EXERCISE PROMPT: Beneath this instruction is a block of data; output from it exactly the lines that run from the one containing "epPrior := s.dev.state" through the one containing "def folio (stages", inclusive.

EXCERPTED RECORDS:
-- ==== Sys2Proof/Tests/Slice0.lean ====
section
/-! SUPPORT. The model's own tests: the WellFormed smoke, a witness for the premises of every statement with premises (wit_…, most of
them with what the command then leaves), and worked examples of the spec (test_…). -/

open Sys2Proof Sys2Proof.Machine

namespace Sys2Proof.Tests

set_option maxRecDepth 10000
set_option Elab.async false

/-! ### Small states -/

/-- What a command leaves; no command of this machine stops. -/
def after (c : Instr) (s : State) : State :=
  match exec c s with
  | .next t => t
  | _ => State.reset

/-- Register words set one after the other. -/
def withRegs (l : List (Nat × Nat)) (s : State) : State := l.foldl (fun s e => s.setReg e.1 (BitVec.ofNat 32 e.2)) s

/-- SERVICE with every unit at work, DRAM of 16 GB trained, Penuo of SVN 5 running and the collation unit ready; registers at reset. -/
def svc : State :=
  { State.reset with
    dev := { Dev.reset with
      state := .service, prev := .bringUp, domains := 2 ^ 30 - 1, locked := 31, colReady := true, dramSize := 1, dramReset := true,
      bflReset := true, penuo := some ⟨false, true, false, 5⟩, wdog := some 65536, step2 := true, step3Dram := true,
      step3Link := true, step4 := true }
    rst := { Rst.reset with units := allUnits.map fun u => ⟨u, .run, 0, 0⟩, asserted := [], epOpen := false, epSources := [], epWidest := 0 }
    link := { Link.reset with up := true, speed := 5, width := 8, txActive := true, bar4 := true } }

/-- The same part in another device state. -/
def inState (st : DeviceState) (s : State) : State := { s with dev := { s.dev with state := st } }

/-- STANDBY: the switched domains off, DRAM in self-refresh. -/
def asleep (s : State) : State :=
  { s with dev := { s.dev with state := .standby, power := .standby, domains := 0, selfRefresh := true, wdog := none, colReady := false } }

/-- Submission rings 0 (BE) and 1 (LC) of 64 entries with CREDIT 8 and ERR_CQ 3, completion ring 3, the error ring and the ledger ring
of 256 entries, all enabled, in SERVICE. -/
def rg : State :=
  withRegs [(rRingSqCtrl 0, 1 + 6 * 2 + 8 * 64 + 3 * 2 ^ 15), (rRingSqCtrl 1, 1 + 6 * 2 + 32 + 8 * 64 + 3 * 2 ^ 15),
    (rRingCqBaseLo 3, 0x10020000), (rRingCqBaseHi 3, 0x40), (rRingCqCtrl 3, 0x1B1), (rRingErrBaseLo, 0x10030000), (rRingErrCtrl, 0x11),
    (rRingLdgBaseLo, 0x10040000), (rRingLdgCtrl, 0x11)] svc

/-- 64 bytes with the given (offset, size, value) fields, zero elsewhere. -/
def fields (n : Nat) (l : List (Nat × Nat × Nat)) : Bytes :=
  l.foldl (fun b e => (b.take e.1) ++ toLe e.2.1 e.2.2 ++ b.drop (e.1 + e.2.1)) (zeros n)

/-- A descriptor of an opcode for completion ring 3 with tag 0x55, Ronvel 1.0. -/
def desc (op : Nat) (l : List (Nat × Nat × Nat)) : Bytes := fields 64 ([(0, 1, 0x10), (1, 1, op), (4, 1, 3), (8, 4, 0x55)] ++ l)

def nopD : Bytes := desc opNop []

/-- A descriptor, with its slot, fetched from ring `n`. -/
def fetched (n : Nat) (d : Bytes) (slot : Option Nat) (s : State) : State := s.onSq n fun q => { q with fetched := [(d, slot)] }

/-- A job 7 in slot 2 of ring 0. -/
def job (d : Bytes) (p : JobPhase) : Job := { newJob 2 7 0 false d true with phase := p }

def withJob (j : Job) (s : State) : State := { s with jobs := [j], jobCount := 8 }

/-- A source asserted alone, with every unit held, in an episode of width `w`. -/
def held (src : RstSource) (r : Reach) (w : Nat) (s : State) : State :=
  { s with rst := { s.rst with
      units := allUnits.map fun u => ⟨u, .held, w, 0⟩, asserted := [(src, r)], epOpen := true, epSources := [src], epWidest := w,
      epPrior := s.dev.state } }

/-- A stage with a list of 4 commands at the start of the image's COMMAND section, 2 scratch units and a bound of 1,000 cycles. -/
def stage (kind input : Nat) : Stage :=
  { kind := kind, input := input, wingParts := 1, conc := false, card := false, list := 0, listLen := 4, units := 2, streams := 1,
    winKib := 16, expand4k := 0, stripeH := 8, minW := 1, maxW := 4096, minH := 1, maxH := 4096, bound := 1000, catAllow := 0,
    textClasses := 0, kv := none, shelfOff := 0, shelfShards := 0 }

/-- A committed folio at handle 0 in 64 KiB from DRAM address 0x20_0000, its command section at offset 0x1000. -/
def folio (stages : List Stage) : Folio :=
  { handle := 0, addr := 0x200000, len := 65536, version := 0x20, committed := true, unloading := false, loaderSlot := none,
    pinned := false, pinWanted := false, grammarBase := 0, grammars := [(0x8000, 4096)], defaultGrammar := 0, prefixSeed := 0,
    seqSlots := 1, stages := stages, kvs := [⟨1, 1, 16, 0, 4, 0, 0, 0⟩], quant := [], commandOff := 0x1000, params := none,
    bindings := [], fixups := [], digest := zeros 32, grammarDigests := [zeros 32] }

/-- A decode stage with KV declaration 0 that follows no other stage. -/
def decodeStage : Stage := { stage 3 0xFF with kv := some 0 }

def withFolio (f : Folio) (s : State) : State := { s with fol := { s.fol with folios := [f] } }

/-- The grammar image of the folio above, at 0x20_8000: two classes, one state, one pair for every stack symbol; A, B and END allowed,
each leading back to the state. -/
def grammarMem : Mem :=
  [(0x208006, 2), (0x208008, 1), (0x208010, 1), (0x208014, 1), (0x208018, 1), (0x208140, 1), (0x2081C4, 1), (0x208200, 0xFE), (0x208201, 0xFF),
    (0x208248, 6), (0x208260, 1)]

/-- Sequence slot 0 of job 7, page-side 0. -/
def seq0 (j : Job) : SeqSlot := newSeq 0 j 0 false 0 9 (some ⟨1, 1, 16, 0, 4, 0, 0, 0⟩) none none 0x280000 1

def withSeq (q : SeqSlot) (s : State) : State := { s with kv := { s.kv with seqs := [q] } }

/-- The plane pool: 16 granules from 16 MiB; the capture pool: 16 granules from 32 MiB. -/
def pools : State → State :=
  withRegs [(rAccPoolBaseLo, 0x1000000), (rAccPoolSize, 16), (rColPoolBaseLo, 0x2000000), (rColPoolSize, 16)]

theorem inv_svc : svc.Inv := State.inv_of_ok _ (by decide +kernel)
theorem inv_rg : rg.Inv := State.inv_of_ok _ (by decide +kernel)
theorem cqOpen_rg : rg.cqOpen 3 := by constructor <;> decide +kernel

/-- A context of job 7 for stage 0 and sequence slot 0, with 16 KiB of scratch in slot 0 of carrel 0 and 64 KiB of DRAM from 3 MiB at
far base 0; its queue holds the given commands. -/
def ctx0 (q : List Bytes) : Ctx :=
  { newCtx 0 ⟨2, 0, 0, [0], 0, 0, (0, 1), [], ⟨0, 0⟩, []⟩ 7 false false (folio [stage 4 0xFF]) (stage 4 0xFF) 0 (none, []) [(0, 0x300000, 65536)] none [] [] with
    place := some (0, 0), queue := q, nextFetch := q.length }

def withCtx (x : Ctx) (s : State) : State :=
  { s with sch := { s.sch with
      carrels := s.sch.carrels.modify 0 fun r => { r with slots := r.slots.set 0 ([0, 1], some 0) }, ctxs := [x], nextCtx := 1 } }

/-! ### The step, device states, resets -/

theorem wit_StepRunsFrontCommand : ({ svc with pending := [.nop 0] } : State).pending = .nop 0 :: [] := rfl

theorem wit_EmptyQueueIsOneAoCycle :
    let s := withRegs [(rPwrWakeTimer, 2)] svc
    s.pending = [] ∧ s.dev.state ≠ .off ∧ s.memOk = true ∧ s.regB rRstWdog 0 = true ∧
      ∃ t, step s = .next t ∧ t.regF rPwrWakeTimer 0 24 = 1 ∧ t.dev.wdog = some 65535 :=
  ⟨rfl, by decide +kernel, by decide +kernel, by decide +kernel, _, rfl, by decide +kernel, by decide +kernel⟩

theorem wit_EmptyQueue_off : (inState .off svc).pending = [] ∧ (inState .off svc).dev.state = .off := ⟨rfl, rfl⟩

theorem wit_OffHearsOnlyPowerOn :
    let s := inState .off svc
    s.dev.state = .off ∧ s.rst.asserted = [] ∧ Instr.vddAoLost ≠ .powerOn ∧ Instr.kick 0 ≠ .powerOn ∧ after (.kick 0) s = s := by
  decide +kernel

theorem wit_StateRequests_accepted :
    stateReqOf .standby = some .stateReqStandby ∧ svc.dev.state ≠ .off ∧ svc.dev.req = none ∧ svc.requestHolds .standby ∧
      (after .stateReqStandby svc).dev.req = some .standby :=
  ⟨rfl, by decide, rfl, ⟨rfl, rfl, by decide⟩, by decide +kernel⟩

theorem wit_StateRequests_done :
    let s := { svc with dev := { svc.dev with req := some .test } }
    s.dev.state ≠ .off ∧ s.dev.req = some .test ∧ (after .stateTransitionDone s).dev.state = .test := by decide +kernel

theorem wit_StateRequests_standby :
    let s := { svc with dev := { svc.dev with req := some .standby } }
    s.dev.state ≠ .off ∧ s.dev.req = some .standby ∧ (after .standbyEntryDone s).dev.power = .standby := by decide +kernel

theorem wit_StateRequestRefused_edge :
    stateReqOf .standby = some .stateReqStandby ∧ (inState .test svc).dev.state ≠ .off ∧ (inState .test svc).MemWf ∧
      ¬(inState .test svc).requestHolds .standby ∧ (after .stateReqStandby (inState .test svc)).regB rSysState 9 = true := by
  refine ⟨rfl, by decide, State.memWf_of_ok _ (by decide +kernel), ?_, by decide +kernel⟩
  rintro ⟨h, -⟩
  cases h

EXPECTED ANSWER:
      epPrior := s.dev.state } }

/-- A stage with a list of 4 commands at the start of the image's COMMAND section, 2 scratch units and a bound of 1,000 cycles. -/
def stage (kind input : Nat) : Stage :=
  { kind := kind, input := input, wingParts := 1, conc := false, card := false, list := 0, listLen := 4, units := 2, streams := 1,
    winKib := 16, expand4k := 0, stripeH := 8, minW := 1, maxW := 4096, minH := 1, maxH := 4096, bound := 1000, catAllow := 0,
    textClasses := 0, kv := none, shelfOff := 0, shelfShards := 0 }

/-- A committed folio at handle 0 in 64 KiB from DRAM address 0x20_0000, its command section at offset 0x1000. -/
def folio (stages : List Stage) : Folio :=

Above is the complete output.